• **EXERCISE OBJECTIVE**: For the entries below, the result should be an exact transcription of the lines from the one with "let k := fld 3 2 mode" up to and including the one with "PORT_GEOMETRY's ranges. -/", and only those.

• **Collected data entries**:
########

-- ==== Sys2Proof/Machine/SedgeAttr.lean ====
section
/-!
DEFINITION. The attributes of the sedge ports (R40, R45, R47, R51, Tables 02-7 to 02-17) and what a port's settings do as
they go live (R36, R471).
-/

namespace Sys2Proof.Machine

open Sys2Proof

/-! ## Fields -/

/-- PORT_MODE (Table 02-8). -/
def PortSettings.enable (c : PortSettings) : Bool := c.mode.getLsbD 11
def PortSettings.fsyncEn (c : PortSettings) : Bool := c.mode.getLsbD 10
def PortSettings.lineSelDe (c : PortSettings) : Bool := c.mode.getLsbD 6
def PortSettings.laneSwap (c : PortSettings) : Bool := c.mode.getLsbD 5
def PortSettings.two12 (c : PortSettings) : Bool := bits 3 2 c.mode == 1
def PortSettings.modeField (c : PortSettings) : Nat := bits 1 0 c.mode
/-- Raw words of 12 bits: SINGLE12 and TWO12 (Table 02-2). -/
def PortSettings.raw12 (c : PortSettings) : Bool := c.modeField == 0 || c.two12
/-- PORT_GEOMETRY (Table 02-9). -/
def PortSettings.vStart (c : PortSettings) : Nat := bits 63 48 c.geometry
def PortSettings.hStart (c : PortSettings) : Nat := bits 47 32 c.geometry
def PortSettings.height (c : PortSettings) : Nat := bits 31 16 c.geometry
def PortSettings.width (c : PortSettings) : Nat := bits 15 0 c.geometry
/-- FRAME_TIMING (Table 02-11). -/
def PortSettings.maxFrameUs (c : PortSettings) : Nat := bits 63 32 c.timing
def PortSettings.lineTime (c : PortSettings) : Nat := bits 31 0 c.timing
/-- FSYNC_CONFIG (Table 02-12). -/
def PortSettings.fsyncWidthUs (c : PortSettings) : Nat := bits 63 48 c.fsync
def PortSettings.fsyncDiv (c : PortSettings) : Nat := bits 43 40 c.fsync + 1
def PortSettings.fsyncPhase (c : PortSettings) : Nat := bits 31 0 c.fsync
/-- HDR_CONFIG (Table 02-13). -/
def PortSettings.exposures (c : PortSettings) : Nat := bits 37 36 c.hdr + 1
def PortSettings.patLen (c : PortSettings) : Nat := bits 35 32 c.hdr + 1
def PortSettings.pattern (c : PortSettings) (i : Nat) : Nat := bits (2 * i + 1) (2 * i) c.hdr
def PortSettings.offset (c : PortSettings) (e : Nat) : Nat := bits (43 + 6 * e) (38 + 6 * e) c.hdr

/-! ## The checks of a write -/

/-- Pixels per PCLK cycle (Table 02-2). -/
def pixelsPerCycle (mode pack : Nat) : Nat := if mode < 2 then 1 else if pack = 1 then 4 else 2

/-- The conditions that tie H_START and WIDTH to MODE, PACK and LINE_SEL (R51, Table 02-9). -/
def geometryFits (mode : Nat) (geometry : Nat) : Bool :=
  let m := fld 1 0 mode
  let k := fld 3 2 mode
  let h := fld 47 32 geometry
  (if mode.testBit 6 then h == 0 else h % pixelsPerCycle m k == 0)
    && (k != 1 || fld 15 0 geometry % 4 == 0)

/-- PORT_MODE's encodings: MODE 3, PACK 2 and 3 are reserved, TWO12 is for DUAL24 only. -/
def modeLegal (mode : Nat) : Bool := fld 1 0 mode != 3 && (fld 3 2 mode == 0 || (fld 3 2 mode == 1 && fld 1 0 mode == 2))

/-- PORT_GEOMETRY's ranges. -/
def geometryLegal (g : Nat) : Bool :=
  decide (fld 63 48 g ≤ 1023) && decide (fld 47 32 g ≤ 8191) && decide (16 ≤ fld 31 16 g) && decide (fld 31 16 g ≤ 2160)
    && fld 31 16 g % 2 == 0 && decide (64 ≤ fld 15 0 g) && decide (fld 15 0 g ≤ 3840) && fld 15 0 g % 2 == 0

/-- FRAME_TIMING's ranges. -/
def timingLegal (v : Nat) : Bool :=
  (fld 63 32 v == 0 || (decide (1000 ≤ fld 63 32 v) && decide (fld 63 32 v ≤ 1000000)))
    && decide (1000 ≤ fld 31 0 v) && decide (fld 31 0 v ≤ 1000000)

/-- FSYNC_CONFIG: WIDTH_US 1 to 1,000; PHASE_NS below the nominal frame period, WIDTH_US µs below half of it (R45). -/
def fsyncLegal (b : TimeBase) (v : Nat) : Bool :=
  let n := (fld 43 40 v + 1) * b.num
  decide (1 ≤ fld 63 48 v) && decide (fld 63 48 v ≤ 1000) && decide (fld 31 0 v * b.den < n)
    && decide (2 * 1000 * fld 63 48 v * b.den < n)

/-- HDR_CONFIG's checks (R40). -/
def hdrLegal (v : Nat) : Bool :=
  let e := fld 37 36 v + 1
  let pat := (List.range (fld 35 32 v + 1)).map fun i => fld (2 * i + 1) (2 * i) v
  e != 4 && decide (fld 43 38 v ≤ 32) && decide (fld 49 44 v ≤ 32) && decide (fld 55 50 v ≤ 32)
    && (e == 1 || ((List.range e).all (fun x => pat.contains x) && pat.all fun x => decide (x < e) || x == 3))

/-- I2C_CONFIG's ranges. -/
def i2cLegal (v : Nat) : Bool := decide (100 ≤ fld 31 16 v) && decide (fld 31 16 v ≤ 25000) && fld 1 0 v != 3

/-! ## The attributes -/

/-- Table 02-7. -/
def sedgeSpec (id : Nat) : Option AttrSpec :=
  if id = 0x0200 ∨ id = 0x0202 ∨ id = 0x0206 ∨ id = 0x0208 ∨ id = 0x020A then rw 1 24
  else if id = 0x0201 ∨ id = 0x0203 ∨ id = 0x0204 ∨ id = 0x0205 then rw 2 24
  else if id = 0x0209 then roAttr 8 24
  else none

/-- STATE of PORT_STATUS. -/
def portStateCode : PortState → Nat
  | .disabled => 0
  | .idle => 1
  | .waitFrame => 2
  | .inFrame => 3

/-- PORT_STATUS (Table 02-15). -/
def Port.statusWord (p : Port) : Nat :=
  p.pclkFreq.toNat * 2 ^ 16 + flagAt 4 p.pclkStopped + flagAt 3 p.clockFault + portStateCode p.state

/-- Read a sedge attribute. -/
def State.sedgeRead (s : State) (id i : Nat) (shadow : Bool) : Nat :=
  let p := s.port i
  let c := if shadow then p.shadow else p.live
  if id = 0x0200 then c.mode.toNat
  else if id = 0x0201 then c.geometry.toNat
  else if id = 0x0202 then c.pad.toNat
  else if id = 0x0203 then c.timing.toNat
  else if id = 0x0204 then c.fsync.toNat
  else if id = 0x0205 then c.hdr.toNat
  else if id = 0x0206 then p.i2cConfig.toNat
  else if id = 0x0208 then p.statusWord
  else if id = 0x0209 then ofWords (p.counters.words 8)
  else (s.pipe i).source.toNat

/-- A port is already named by another pipeline (R47). -/
def State.portNamed (s : State) (p port : Nat) : Bool :=
  (List.range 24).any fun q => q != p && (s.pipe q).sourcePort == some port

/-- Write a sedge attribute; `again` is the W1C bits that hardware sets in the same cycle (R6). -/
def State.sedgeWrite (s : State) (id i v again : Nat) : Written :=
  let c := (s.port i).shadow
  if id = 0x0200 then
    let v := v % 2 ^ 12
    permit (modeLegal v && geometryFits v c.geometry.toNat)
      (.ok (s.putPortShadow i fun x => { x with mode := BitVec.ofNat 32 v }))
  else if id = 0x0201 then
    permit (geometryLegal v && geometryFits c.mode.toNat v)
      (.ok (s.putPortShadow i fun x => { x with geometry := BitVec.ofNat 64 v }))
  else if id = 0x0202 then .ok (s.putPortShadow i fun x => { x with pad := keep 32 0xFF_FFFF v })
  else if id = 0x0203 then
    permit (timingLegal v) (.ok (s.putPortShadow i fun x => { x with timing := BitVec.ofNat 64 v }))
  else if id = 0x0204 then
    permit (fsyncLegal s.base v) (.ok (s.putPortShadow i fun x => { x with fsync := keep 64 0xFFFF_0F00_FFFF_FFFF v }))
  else if id = 0x0205 then
    permit (hdrLegal v) (.ok (s.putPortShadow i fun x => { x with hdr := keep 64 0x00FF_FFFF_FFFF_FFFF v }))
  else if id = 0x0206 then
    permit (i2cLegal v) (.ok (s.updPort i fun x => { x with i2cConfig := keep 32 0xFFFF_0003 v }))
  else if id = 0x0208 then
    .ok (s.updPort i fun x => { x with pclkStopped := (x.pclkStopped && !v.testBit 4) || again.testBit 4 })
  else
    let n := v % 256
    permit ((s.pipe i).stream == .stopped) (permit (decide (n < 24) || n == 0xFF)
      (require (n == 0xFF || !s.portNamed i n) Code.portShared
        (.ok (s.updPipe i fun x => { x with source := BitVec.ofNat 32 n }))))

/-! ## Settings that go live (R36, R468, R471) -/

/-- The port goes DISABLED: it discards what it was discarding and drives FSYNC no longer. -/
def Port.disable (p : Port) : Port :=
  { p with state := .disabled, frame := none, disableDue := false, fsync := false }

/-- A new MODE, PACK or PCLK_INV restarts the port's calibration: a run in progress measured under the old mode (R417). -/
def Port.recalibrate (p : Port) (c : PortSettings) (on : Bool) : Port :=
  if on && bits 4 0 c.mode != bits 4 0 p.live.mode then { p with calRunning := true, calCause := some .modeChange } else p

/-- A new PHASE_NS or DIV_M1 takes the place of the old ones (R46). -/
def Port.rephase (p : Port) (c : PortSettings) : Port :=
  { p with fsyncMoved := p.fsyncMoved || c.fsyncPhase != p.live.fsyncPhase || c.fsyncDiv != p.live.fsyncDiv }

/-- Port settings go live; `on` is whether the port's front end is powered (R411). With ENABLE = 0 a started frame is first
carried to its end, with FSYNC driven as before (R471); with ENABLE = 1 a DISABLED port without CLOCK_FAULT goes IDLE. -/
def Port.goLive (p : Port) (c : PortSettings) (on : Bool) : Port :=
  let p := (p.recalibrate c on).rephase c
  let was := if p.disableDue then p.fsyncKept else p.live
  let p := { p with live := c, pending := none, wantsPower := c.enable && !on }
  if c.enable then
    { p with disableDue := false, fsync := p.fsync && c.fsyncEn
             state := if p.state == .disabled && !p.clockFault && on then .idle else p.state }
  else if p.frame.any fun f => f.job.isSome && !f.ended then { p with disableDue := true, fsyncKept := was }
  else p.disable

/-- The front end of port (and pipeline) `n` is powered (Table 15-4, domain 68 + n). -/
def State.frontOn (s : State) (n : Nat) : Bool := (s.domain (68 + n)).isOn

/-- A port changes; when it leaves DISABLED for IDLE its suppression window has 1 µs left (R385). -/
def State.portChange (s : State) (n : Nat) (p : Port) : State :=
  let was := (s.port n).state
  let s := s.setPort n p
  if was == .disabled && p.state != .disabled then s.suppressTail (.sedge (Fin.ofNat 24 n)) else s

/-- A port's pending settings, if any, go live. -/
def State.portGoLive (s : State) (n : Nat) : State :=
  match (s.port n).pending with
  | some c => s.portChange n ((s.port n).goLive c (s.frontOn n))
  | none => s

/-- The ports whose settings a COMMIT that names pipeline `p` carries (R468): its source, and port `p` when no pipeline
names that. -/
def State.carriedPorts (s : State) (p : Nat) : List Nat :=
  (s.pipe p).sourcePort.toList
    ++ (if (List.range 24).any fun q => (s.pipe q).sourcePort == some p then [] else [p])

/-- The nominal frame period in ns times DEN (R45). -/
def State.nominalNum (s : State) (c : PortSettings) : Nat := c.fsyncDiv * s.base.num

end Sys2Proof.Machine
end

########

• **RESPONSE TO THE EXERCISE**:
  let k := fld 3 2 mode
  let h := fld 47 32 geometry
  (if mode.testBit 6 then h == 0 else h % pixelsPerCycle m k == 0)
    && (k != 1 || fld 15 0 geometry % 4 == 0)

/-- PORT_MODE's encodings: MODE 3, PACK 2 and 3 are reserved, TWO12 is for DUAL24 only. -/
def modeLegal (mode : Nat) : Bool := fld 1 0 mode != 3 && (fld 3 2 mode == 0 || (fld 3 2 mode == 1 && fld 1 0 mode == 2))

/-- PORT_GEOMETRY's ranges. -/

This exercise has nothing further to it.